Religion
- Affiliation: Hinduism
- District: Udupi District
- Deity: Narasimha as Srimad Yogananda Guru Narasimha
- Festival: Narasimha Jayanti

Location
- Location: Saligrama
- State: Karnataka
- Country: India
- Interactive map of Guru Narasimha temple
- Coordinates: 13°29′55″N 74°42′42″E﻿ / ﻿13.49861°N 74.71167°E

= Guru Narasimha Temple, Saligrama =

The Guru Narasimha Temple, Saligrama is a Hindu temple dedicated to Narasimha, the lion-headed form of Vishnu. Srimad Yogananda Guru Narasimha is the chief deity of the town of Saligrama, Udupi, Karnataka, India.

The main image of Narashima, lion-faced and two-handed, is dated to the 8th century. The temple of Guru Narasimha is located on NH 66 at a distance of 22 km from Udupi City.

== Kshetra Purana (Significance of the history of the place) ==
The 'Sri Saligrama Kshetra Mahatmyam' of the Pushkara khanda of the Padma Purana, the Sahyadri khanda of the Skanda Purana and the Lokadityapaddati provide the details of the significance of this temple.

- According to the Padma Purana, the deity of Guru Narasimha appeared at the bottom of a pipal tree holding Shankha(conch) and Chakra(disc) in its hands. Narada muni who had heard this through an akashavani (celestial message) installed the deity of Guru Narasimha. The akashavani described the deity as 'Yogananda Nrusimhakyam'.
- According to the Sahyadri khanda of the Skanda Purana, Lokaditya, the son of Mayura Varma of the Kadamba Dynasty came along with his army and a group of Brahmins headed by a great man called Bhattacharya. The priests performed mahayagas like Poundra, Atiratra etc. on the request of the king. The blessings of Mahaganapati had been invoked at the start of the yagnas. Ganapathi appeared in the dreams of Bhattacharya with 10 hands and told him to re-install the deity of Lord Yogananda Narasimha and from henceforth Narasimha himself shall be the Guru and god for the Brahmins of the 14 villages surrounding the temple.

To this day, the Brahmins of these 14 villages, known as Kota Brahmins follow Guru Narasimha as their sole Guru.
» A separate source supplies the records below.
-- ==== Sys2Proof/Laws/Driver.lean ====
section
/-! SUPPORT. The fetch, the driver's part of a step, and everything a step can do. -/

namespace Sys2Proof.Machine

variable (s : State)

/-! ### The fetch -/

theorem readPlain {a : Addr} {b : Byte} (h : s.peek a = some b) : read a s = .ok (b, s) := read_of_peek s h

/-- Fetching an instruction of one byte from plain memory changes nothing. -/
theorem fetch_of_peek0 {op : Byte} {row : OpRow} (h : s.peek s.pc = some op) (hr : lookupOp op = some row)
    (hl : row.mode.operandBytes = 0) : fetch s = .ok (row.instr 0 0, s) := by
  simp only [fetch, readPlain s h, hr, hl]

/-- Fetching an instruction of two bytes from plain memory changes nothing. -/
theorem fetch_of_peek1 {op b1 : Byte} {row : OpRow} (h : s.peek s.pc = some op) (hr : lookupOp op = some row)
    (hl : row.mode.operandBytes = 1) (h1 : s.peek (s.pc + 1) = some b1) : fetch s = .ok (row.instr b1 0, s) := by
  simp only [fetch, readPlain s h, hr, hl, readPlain s h1]

/-- Fetching an instruction of three bytes from plain memory changes nothing. -/
theorem fetch_of_peek2 {op b1 b2 : Byte} {row : OpRow} (h : s.peek s.pc = some op) (hr : lookupOp op = some row)
    (hl : row.mode.operandBytes = 2) (h1 : s.peek (s.pc + 1) = some b1) (h2 : s.peek (s.pc + 2) = some b2) :
    fetch s = .ok (row.instr b1 b2, s) := by
  simp only [fetch, readPlain s h, hr, hl, readPlain s h1, readPlain s h2]

/-- A fetch is at most three bus reads: it keeps what they keep. -/
theorem fetch_cpuStep {i : Instr} {t : State} (h : fetch s = .ok (i, t)) : CpuStep s t := by
  have rd : ∀ {a : Addr} {q : State} {b : Byte} {w : State}, read a q = .ok (b, w) → CpuStep q w := by
    intro a q b w hr
    have k := busRead_cpuStep a q
    rwa [((read_ok_iff _ _ _).1 hr).2] at k
  unfold fetch at h
  split at h
  · cases h
  · rename_i op s1 h1
    have k1 := rd h1
    split at h
    · cases h
    · split at h
      · cases h; exact k1
      · split at h
        · cases h
        · rename_i h2
          cases h; exact k1.trans (rd h2)
      · split at h
        · cases h
        · rename_i h2
          split at h
          · cases h
          · rename_i h3
            cases h; exact k1.trans ((rd h2).trans (rd h3))

/-! ### The driver's part -/

@[simp] theorem afterCpu_a : (afterCpu s).a = s.a := rfl
@[simp] theorem afterCpu_x : (afterCpu s).x = s.x := rfl
@[simp] theorem afterCpu_y : (afterCpu s).y = s.y := rfl
@[simp] theorem afterCpu_sp : (afterCpu s).sp = s.sp := rfl
@[simp] theorem afterCpu_pc : (afterCpu s).pc = s.pc := rfl
@[simp] theorem afterCpu_p : (afterCpu s).p = s.p := rfl
@[simp] theorem afterCpu_status : (afterCpu s).status = s.status := rfl
@[simp] theorem afterCpu_ram : (afterCpu s).ram = s.ram := rfl
@[simp] theorem afterCpu_ctl : (afterCpu s).ctl = s.ctl := rfl
@[simp] theorem afterCpu_irqLine : (afterCpu s).irqLine = s.irqLine := rfl
@[simp] theorem afterCpu_extraCycles : (afterCpu s).extraCycles = s.extraCycles := rfl
@[simp] theorem afterCpu_cycles : (afterCpu s).cycles = s.cycles := rfl
@[simp] theorem afterCpu_draws : (afterCpu s).draws = s.draws := rfl
@[simp] theorem afterCpu_cart : (afterCpu s).cart = s.cart := rfl
@[simp] theorem afterCpu_params : (afterCpu s).params = s.params := rfl
@[simp] theorem afterCpu_cyclesTotal : (afterCpu s).cyclesTotal = s.cyclesTotal + s.cycles := rfl
@[simp] theorem afterCpu_frames : (afterCpu s).frames = s.frames ++ stepFrames (stepTicks s) := rfl
@[simp] theorem afterCpu_nmiRequest : (afterCpu s).nmiRequest =
    (s.nmiRequest || ((stepTicks s).nmiNew || (stepTicks s).ppu.nmiPending)) := rfl
@[simp] theorem afterCpu_ppu : (afterCpu s).ppu =
    { (stepTicks s).ppu with nmiPending := false, frameComplete := false } := rfl

/-- The driver leaves both flags of the picture unit taken, and keeps its invariant. -/
theorem afterCpu_inv (h : s.ppu.Inv) : (afterCpu s).ppu.Inv := { (ticks_inv s.cart _ _ h).1 with }

theorem stepFrames_wf {r : TicksResult} (hp : r.ppu.Inv) (hf : ∀ f ∈ r.frames, Frame.wf f = true) :
    ∀ f ∈ stepFrames r, Frame.wf f = true := by
  intro f hm
  unfold stepFrames at hm
  split_ifs at hm
  · exact hp.presented f (by simpa using hm)
  · exact hf f hm

theorem nmiEntry_cpuStep :
    CpuStep (s.setNmiRequest false) (nmiEntry s) := by
  have k := takeInterrupt_cpuStep s.params.pushBOnHwInterrupt nmiVector (s.setNmiRequest false)
  refine k.trans ?_
  exact .regs (takeInterrupt s.params.pushBOnHwInterrupt nmiVector (s.setNmiRequest false)) _ _ _ _ _ _ _ _

theorem irqEntry_cpuStep : CpuStep s (irqEntry s) :=
  (takeInterrupt_cpuStep _ _ s).trans
    (.regs (takeInterrupt s.params.pushBOnHwInterrupt irqVector s) _ _ _ _ _ _ _ _)

/-- Everything a step can do when it answers a next state (60_exceptions.md rule R410). -/
theorem step_next {s t : State} (h : step s = .next t) :
    (s.status = .halted ∧ t = s) ∨
    (s.status = .running ∧ event s = .nmi ∧ t = afterCpu (nmiEntry s)) ∨
    (s.status = .running ∧ event s = .irq ∧ t = afterCpu (irqEntry s)) ∨
    (s.status = .running ∧ event s = .step ∧
      ∃ i s1 s2, fetch s = .ok (i, s1) ∧ exec i s1 = .next s2 ∧ t = afterCpu s2) := by
  unfold step at h
  split at h
  · rename_i hs
    exact .inl ⟨hs, (Host.Outcome.next.inj h).symm⟩
  · cases h
  · rename_i hs
    split at h
    · rename_i he
      exact .inr (.inl ⟨hs, he, (Host.Outcome.next.inj h).symm⟩)
    · rename_i he
      exact .inr (.inr (.inl ⟨hs, he, (Host.Outcome.next.inj h).symm⟩))
    · rename_i he
      split at h
      · cases h
      · rename_i i s1 hf
        split at h
        · rename_i s2 hx
          exact .inr (.inr (.inr ⟨hs, he, i, s1, s2, hf, hx, (Host.Outcome.next.inj h).symm⟩))
        · cases h
        · cases h

end Sys2Proof.Machine
end

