/-- Settles O57: the fields are those `hostReset` writes, with the reset vector's word by its addresses. -/
theorem hostResetState : Obligations.HostResetState :=
  ⟨fun s => by rw [hostReset, vectorAt_resetVector, Flags.reset], fun _ => driverStep_of_not_running⟩

/-! ### The state after reset -/

theorem blank_inv : Cartridge.blank.Inv := ⟨rfl, rfl⟩

/-- Settles O59: `State.reset` is the power-on of the blank cartridge, and power-on meets the invariant (`powerOn_inv`). -/
theorem resetMeetsTheInvariant : Obligations.ResetMeetsTheInvariant := by
  unfold Obligations.ResetMeetsTheInvariant
  rw [reset_eq_powerOn]
  exact powerOn_inv blank_inv _ _

end Sys2Proof.Machine
end
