/-- What the command in flight is doing. -/
inductive CmdStage where
  /-- Started; its checks are still to be made. -/
  | fresh
  /-- A BEGIN that waits for draining spares (R126). -/
  | draining
  /-- A BEGIN or SCRUB that erases this spare. -/
  | erasing (b : Bank)
  /-- A BEGIN or SCRUB that makes the retirement's map write for this bank; `cause` is the low byte of DETAIL (R127). -/
  | retiring (b : Bank) (cause : Byte)
  /-- A CLONE at this glyph index, with the pulses used before it (R128). -/
  | cloning (i : Nat) (total : Nat)
  | programming
  | committing
  /-- A READGLYPH that reads from this bank. -/
  | reading (b : Bank)
  /-- A CHECK at this glyph index of this bank, with the sum so far. -/
  | summing (b : Bank) (i : Nat) (sum : Word16)
  deriving DecidableEq, Repr

/-- The command in flight with the progress of its operation (R118). While there is one, its held place is set aside. -/
structure InFlight where
  entry : CmdEntry
  stage : CmdStage
  prog : Option ProgOp
  erase : Option EraseOp
  mapw : Option MapOp
  deriving DecidableEq, Repr

/-- A valid map record as the scan reads it (R141). -/
structure MapRecord where
  generation : BitVec 24
  map : Vector Bank 14
  mask : Word16
  deriving DecidableEq, Repr

/-- The class of a record slot (R142). -/
inductive SlotClass where
  | erased
  | valid (r : MapRecord)
  | spoiled
  deriving DecidableEq, Repr

/-- What the start-up scan has read so far: the slots' classes in reading order, then the banks' valid header counts. -/
structure ScanProgress where
  slots : List SlotClass
  headers : List (Option Word16)
  deriving DecidableEq, Repr

/-- The store engine (R118) with the composition space (R119). -/
structure Store where
  engine : Engine
  wait : WaitReason
  queue : List CmdEntry
  inFlight : Option InFlight
  results : List ResultRec
  /-- The sequence counter. -/
  seq : Byte
  owner : Submitter
  /-- The staging record; none is STATE NONE (R125). -/
  staging : Option Staging
  /-- The request that the engine will present once its read whose data STORE ABORT discarded has completed: it has at most
  one request waiting or in progress at the array port (R107, R115). -/
  deferred : Option StoreReq
  storeMap : Vector Bank 14
  roles : Vector BankEntry 16
  journal : Journal
  /-- The start-up scan, from the release of RESET# to its end (R149 to R152). -/
  scan : Option ScanProgress
  /-- The composition space less SEQ, in the byte order of space 5 (R119). -/
  comp : Vector Byte 29
  /-- SEQ of the composition space. -/
  compSeq : Byte
  deriving DecidableEq, Repr

/-! ## Service load port -/

/-- The loader state of space 7 (R154). -/
inductive SvcState where
  | sync | confirm | ready | receiving | executing | closing
  deriving DecidableEq, Repr

/-- The mark of the outstanding command (R154). -/
inductive SvcMark where
  | reply | silent
  deriving DecidableEq, Repr

/-- A checked record of the loader (R158, R159). -/
inductive Record where
  | b (logical : Byte)
  | c (skip : BitVec 64)
  | g (index : Byte) (image : List Byte)
  | m
  | a
  | q
  | e
  deriving DecidableEq, Repr

/-- What the transmitter is given to send: the ready character 3CH, or a reply without its flags byte. `acksHalt` marks
the N reply of a failed command (R160), `closes` the K reply of an accepted E record (R164). -/
inductive TxItem where
  | ready
  | reply (letter : Byte) (payload : List Byte) (acksHalt : Bool) (closes : Bool)
  deriving DecidableEq, Repr

/-- What the transmitter is sending: the item, and the characters on STX in order. -/
structure TxSending where
  item : TxItem
  bytes : List Byte
  deriving DecidableEq, Repr

/-- The service load port (R154). -/
structure Service where
  state : SvcState
  firstRun : Option Nat
  divisor : Nat
  /-- The bytes received after the 7EH of the record being received: KIND, LENGTH, payload, CHECK. -/
  buffer : List Byte
  /-- The inter-byte timer runs. -/
  byteTimer : Bool
  /-- The confirm timer runs. -/
  confirmTimer : Bool
  outstanding : Option (Byte × SvcMark)
  /-- The accepted record that is now to be acted on (R159, R160). -/
  due : Option Record
  /-- A Q or E record that waits for the end of start-up (R160). -/
  startupWait : Option Record
  /-- The held record (R160). -/
  held : Option Record
  inputDropped : Bool
  replyLost : Bool
  sending : Option TxSending
  waiting : Option TxItem
  lastError : ErrCode
  accepted : Word16
  refused : Word16
  deriving DecidableEq, Repr

/-! ## The machine -/

/-- The CM224. -/
structure State where
  part : Part
  irq : Interrupts
  win : Window
  ctl : Control
  /-- The cell store, two bytes a cell, low byte first, as space 1 numbers them (R41, R49). -/
  cells : Memory
  cellPort : CellPort
  mover : Mover
  /-- The descriptor table, as space 2 numbers its bytes (R1). -/
  descs : Memory
  /-- The attribute table, as space 3 numbers its bytes (R82). -/
  attrs : Memory
  /-- The patch table, as space 4 numbers its bytes, less VALID (R92). -/
  patch : Memory
  /-- VALID of patch slot n is bit n (R92). -/
  patchValid : Word16
  scan : Scan
  rows : Rows
  /-- The glyph array, raw (R104, R105): 1028 bytes for each bank, then 128 for each map area. -/
  array : Memory
  arrPort : ArrayPort
  store : Store
  svc : Service
  /-- The model's own count of the events that took free values (log entry 3). -/
  freeCount : Nat
  /-- The commands that wait, first in, first out. -/
  pending : List Instr
  deriving DecidableEq, Repr

/-- The machine right after the reset of a part as delivered: power has been applied, RESET# has just been released with
LOAD low and LOWV# high, and the store engine has presented the first read of its start-up scan (R22, R35, R44, R56, R58,
R72, R84, R92, R104, R107, R118, R119, R143, R149, R153, R154, R174, R175). Values the data book leaves undefined are
named in log entries 1 and 2. -/
def State.reset : State where
  part := { resetHeld := false, lowv := false, service := false }
  irq := { iflag0 := 0, iflag1 := 0, ien0 := 0, ien1 := 0 }
  win :=
    { space := 0, addr := 0, assembly := none, readLatch := none, framecntCapture := none, mvdoneCapture := none,
      winfault := .none, cellOp := none, held := [], dataOut := 0 }
  ctl :=
    { panelw := 256, panelwHold := none, vislines := 32, hblank := 16, vblank := 4, cellw := 6, blinkp := 30, pace := 1,
      curadr := 0, cursty := 0 }
  cells := { fill := .zero, cells := [] }
  cellPort := { loaderWait := none, hostWait := none, moverWait := none, access := none, turn := .mover }
  mover :=
    { mvkind := 1, mvsrc := 0, mvdst := 0, mvcnt := 0, mvval := 0, mvdone := 0, mvstate := .idle, op := none,
      position := 0, transfer := none, aborting := false, tail := false }
  descs := { fill := .zero, cells := [] }
  attrs := { fill := .zero, cells := [] }
  patch := { fill := .zero, cells := [] }
  patchValid := 0
  scan :=
    { enabled := false, pos := .none,
      cfg := { panelw := 0, vislines := 0, hblank := 0, vblank := 0, cellw := 0, blinkp := 0 },
      headact := 0xFF, headpend := 0xFF, swapPending := false, displayMap := Vector.replicate 14 0, blinkCount := 0,
      blinkOn := true, framecnt := 0, latecnt := 0, rowmarkidx := 0, listCode := .none, listIndex := 0, rowStart := none,
      latchDue := false, part := .off, lsel := 0, dots := [], latched := none }
  rows := { loader := .stopped, work := none, buf0 := none, buf1 := none, loadingIs1 := false }
  array := { fill := .erased, cells := [] }
  arrPort := { loaderWait := none, storeWait := none, access := some (.store (.read (.slot .a 0)) false) }
  store :=
    { engine := .starting, wait := .none, queue := [], inFlight := none, results := [], seq := 0, owner := .host,
      staging := none, deferred := none, storeMap := Vector.replicate 14 0,
      roles := Vector.replicate 16 { role := .unset, count := 0, estimated := false },
      journal := { active := .a, next := some 0, latest := none, generation := 0, retiredMask := 0 },
      scan := some { slots := [], headers := [] }, comp := Vector.replicate 29 0, compSeq := 0 }
  svc :=
    { state := .closing, firstRun := none, divisor := 0, buffer := [], byteTimer := false, confirmTimer := false,
      outstanding := none, due := none, startupWait := none, held := none, inputDropped := false, replyLost := false,
      sending := none, waiting := none, lastError := .none, accepted := 0, refused := 0 }
  freeCount := 0
  pending := []
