-- ==== Sys2Proof/Machine/StoreQueue.lean ====
section
/-! DEFINITION. The command queue and the results queue: submission, start, push, failure, abort, POP, and the removal of a
result by the loader (R118 to R124, R136 to R138, R160). -/

namespace Sys2Proof.Machine

/-- QSPACE is set when the queue held 4 entries and loses one or more (R121). -/
def qspaceFrom (old : List CmdEntry) (s : State) : State := if old.length = 4 then raise .qspace s else s

/-- A command entry as it starts: in flight, with its checks still to be made (R122). -/
def InFlight.ofEntry (e : CmdEntry) : InFlight :=
  { entry := e, stage := .fresh, prog := none, erase := none, mapw := none }

/-- A moment at which a start is made (R122): the head command starts when the results queue has a free place; with none
the engine waits for RESULT_SPACE, and with an empty queue it is IDLE. Nothing starts while a command is in flight. -/
def startHead (s : State) : State :=
  match s.store.inFlight, s.store.queue with
  | some _, _ => s
  | none, [] => { s with store := { s.store with engine := .idle, wait := .none } }
  | none, e :: rest =>
    if s.store.results.length < 4 then
      qspaceFrom s.store.queue
        { s with
          store := { s.store with
            engine := .running, wait := .none, queue := rest, inFlight := some (InFlight.ofEntry e) } }
    else { s with store := { s.store with engine := .waiting, wait := .resultSpace } }

/-- A start is due in the engine states IDLE and WAITING for RESULT_SPACE (R120, R122, R124). -/
def State.startDue (s : State) : Bool :=
  s.store.engine = .idle || (s.store.engine = .waiting && s.store.wait = .resultSpace)

/-- The start of the head command when one is due (R122). -/
def startIfDue (s : State) : State := if s.startDue then startHead s else s

/-- Why a submission is refused, in the order of the checks (R120). -/
def State.submitRefusal (s : State) (who : Submitter) : Option WinFault :=
  if s.store.owner ≠ who then some .portOwned
  else if s.store.engine = .halted then some .queueHalted
  else if 4 ≤ s.store.queue.length then some .queueFull
  else none

/-- An accepted submission: a command entry at the tail of the queue, the sequence counter stepped, SEQ shown to the host,
and the head started when that is due (R120, R122). -/
def enqueue (who : Submitter) (kind : Byte) (body : CmdBody) (s : State) : State :=
  startIfDue
    { s with
      store := { s.store with
        queue := s.store.queue ++ [{ kind := kind, seq := s.store.seq, submitter := who, body := body }]
        seq := s.store.seq + 1
        compSeq := if who = .host then s.store.seq else s.store.compSeq } }

/-- SUBMIT (R120): a refusal records its code in WINFAULT and changes nothing of the store engine. -/
def hostSubmit (s : State) : State :=
  match s.submitRefusal .host with
  | some c => refuse c s
  | none => enqueue .host (byteAt s.store.comp.toList 0) s.store.composed s

/-- POP RESULT (R124). -/
def popResult (s : State) : State :=
  match s.store.results with
  | [] => refuse .resultEmpty s
  | _ :: rest => startIfDue { s with store := { s.store with results := rest } }

/-- The entry of a bank in the bank role table. -/
def State.bankEntry (s : State) (b : Bank) : BankEntry := s.store.roles.get b

/-- The result record of the command in flight (R123). -/
def makeResult (s : State) (f : InFlight) (o : CmdOutcome) (e : ErrCode) (phys : Option Bank) (discarded : Nat)
    (detail checkval : Word16) (image : List Byte) : ResultRec :=
  { seq := f.entry.seq, kind := f.entry.kind, outcome := o, error := e, phys := phys, discarded := discarded
    detail := detail, checkval := checkval, generation := s.store.journal.generation
    eraseCount :=
      match phys with
      | some b => (s.bankEntry b).count
      | none => 0
    submitter := f.entry.submitter
    estimated :=
      match phys with
      | some b => (s.bankEntry b).estimated
      | none => false
    image := image }

/-- An IMAGE of 16 bytes of 00H (R123). -/
def noImage : List Byte := List.replicate 16 0

/-- A push: the record goes to the tail of the results queue, the held place is cleared and RESULT is set (R123). -/
def pushResult (r : ResultRec) (s : State) : State :=
  raise .result { s with store := { s.store with results := s.store.results ++ [r], inFlight := none } }

/-- The queue is discarded without results (R136, R138). -/
def discardQueue (s : State) : State := qspaceFrom s.store.queue { s with store := { s.store with queue := [] } }

/-- At the push of its outstanding command's result the loader removes the result and replies, or says nothing when the
command is SILENT; a SILENT failure acknowledges the halt at once (R160, R162). -/
def loaderTakes (r : ResultRec) (s : State) : State :=
  match s.svc.outstanding with
  | none => s
  | some (q, m) =>
    if r.submitter = .loader ∧ q = r.seq then
      let s1 := startIfDue
        { s with
          store := { s.store with results := s.store.results.dropLast }, svc := { s.svc with outstanding := none } }
      match m, r.outcome with
      | .silent, .failed => ackHalt s1
      | .silent, _ => s1
      | .reply, .done => queueK [] false { s1 with svc := { s1.svc with state := .ready } }
      | .reply, .failed => queueN r.error true { s1 with svc := { s1.svc with state := .ready } }
      | .reply, .aborted => { s1 with svc := { s1.svc with state := .ready } }
    else s

/-- The command in flight completes DONE (R122, R123). -/
def endDone (phys : Option Bank) (detail checkval : Word16) (image : List Byte) (s : State) : State :=
  match s.store.inFlight with
  | none => s
  | some f =>
    let r := makeResult s f .done .none phys 0 detail checkval image
    loaderTakes r (startHead (pushResult r s))

/-- The command in flight fails: its result is pushed, the queue is discarded and the engine halts (R123, R136). -/
def endFailed (e : ErrCode) (phys : Option Bank) (detail : Word16) (s : State) : State :=
  match s.store.inFlight with
  | none => s
  | some f =>
    let r := makeResult s f .failed e phys s.store.queue.length detail 0 noImage
    let s1 := discardQueue (pushResult r s)
    loaderTakes r (raise .halt { s1 with store := { s1.store with engine := .halted, wait := .none } })

/-- The command in flight ends ABORTED: its result is pushed, the queue is discarded and the engine becomes IDLE (R123,
R138). -/
def endAborted (phys : Option Bank) (s : State) : State :=
  match s.store.inFlight with
  | none => s
  | some f =>
    let r := makeResult s f .aborted .none phys s.store.queue.length 0 0 noImage
    let s1 := discardQueue (pushResult r s)
    { s1 with store := { s1.store with engine := .idle, wait := .none } }

end Sys2Proof.Machine
end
== Characteristics of the Deity ==
- The Deity of Guru Narasimha is entirely made of the sacred Saligrama stone. The Deity itself was never carved by anyone, but is "Swayambhu". The name of the place "Saligrama" owns to this legend.
- The Deity has a Shankha(conch) in one hand and a Chakra(disc) in another. It is seated in a yogic posture attributing to the name "Yogananda Guru Narasimha".
- The Deity is seated on a Mahaganapati yantra. The reason for this is that, Bhattacharya witnessed that in this place lions and elephants lived in harmony, which is quite contradictory to their nature. As a result, he called this place as "Nirvairya sthala" meaning "the place of no enmity".
- The Deity faces west and 2 ponds are located on either sides of its hands, namely, the Shanka Teertha and the Chakra Teertha.
- There is a crack in the top portion of the Deity. The story behind this is that-
Earlier, the deity of Guru Narasimha was facing east. Because of the "Ugra" nature of Narasimha, the crops facing the direction of the eyesight of the deity used to get burned to ashes. An angry Brahmin once struck the Lord with a plough, and hence a scar was formed on the deity. It is deemed that the person who struck the deity faced a lot of problems later on in his life. Several citations from the Shilpa Shastra can be used to prove that the deity was once facing east.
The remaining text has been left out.